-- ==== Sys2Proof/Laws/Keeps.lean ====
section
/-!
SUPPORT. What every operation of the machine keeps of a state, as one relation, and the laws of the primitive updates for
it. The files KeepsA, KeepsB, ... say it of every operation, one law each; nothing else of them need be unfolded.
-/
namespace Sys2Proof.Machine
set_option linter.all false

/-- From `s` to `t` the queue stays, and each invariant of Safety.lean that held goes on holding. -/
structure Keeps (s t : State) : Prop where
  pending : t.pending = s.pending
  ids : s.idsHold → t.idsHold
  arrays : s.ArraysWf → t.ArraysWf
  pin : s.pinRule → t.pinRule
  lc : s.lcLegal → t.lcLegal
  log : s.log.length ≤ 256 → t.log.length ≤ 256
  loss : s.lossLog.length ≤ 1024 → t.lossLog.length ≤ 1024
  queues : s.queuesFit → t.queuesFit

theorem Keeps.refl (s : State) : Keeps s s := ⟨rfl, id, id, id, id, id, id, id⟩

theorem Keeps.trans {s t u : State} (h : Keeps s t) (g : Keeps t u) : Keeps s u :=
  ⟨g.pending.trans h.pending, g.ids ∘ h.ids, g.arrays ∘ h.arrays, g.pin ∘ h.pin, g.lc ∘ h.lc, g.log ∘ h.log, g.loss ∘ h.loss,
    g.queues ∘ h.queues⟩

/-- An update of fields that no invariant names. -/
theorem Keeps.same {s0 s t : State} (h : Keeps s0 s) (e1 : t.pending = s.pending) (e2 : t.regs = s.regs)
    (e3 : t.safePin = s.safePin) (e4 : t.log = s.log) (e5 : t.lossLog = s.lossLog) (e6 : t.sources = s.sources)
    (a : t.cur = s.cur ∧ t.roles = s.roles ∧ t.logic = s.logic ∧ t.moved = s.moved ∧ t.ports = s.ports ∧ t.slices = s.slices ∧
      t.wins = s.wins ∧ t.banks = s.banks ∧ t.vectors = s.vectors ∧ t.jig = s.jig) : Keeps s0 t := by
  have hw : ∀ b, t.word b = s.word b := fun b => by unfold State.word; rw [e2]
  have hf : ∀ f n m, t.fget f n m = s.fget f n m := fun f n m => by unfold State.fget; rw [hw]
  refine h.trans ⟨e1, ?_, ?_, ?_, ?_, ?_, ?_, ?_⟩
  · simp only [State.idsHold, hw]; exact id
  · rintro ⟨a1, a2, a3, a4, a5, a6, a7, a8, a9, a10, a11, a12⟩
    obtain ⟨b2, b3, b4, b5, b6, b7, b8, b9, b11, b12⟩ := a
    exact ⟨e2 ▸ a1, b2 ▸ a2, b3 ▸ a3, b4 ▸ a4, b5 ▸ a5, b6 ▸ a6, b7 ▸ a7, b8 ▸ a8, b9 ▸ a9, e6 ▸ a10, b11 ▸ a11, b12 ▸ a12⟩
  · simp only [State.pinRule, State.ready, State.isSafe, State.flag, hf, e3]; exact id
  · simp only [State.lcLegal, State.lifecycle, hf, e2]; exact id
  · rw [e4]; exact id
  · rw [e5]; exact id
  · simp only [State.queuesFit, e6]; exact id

- [WHAT TO WORK ON]: How many lines in the material contain the string "have"? Reply with the number and nothing else.

- [WRITTEN REPLY]: 2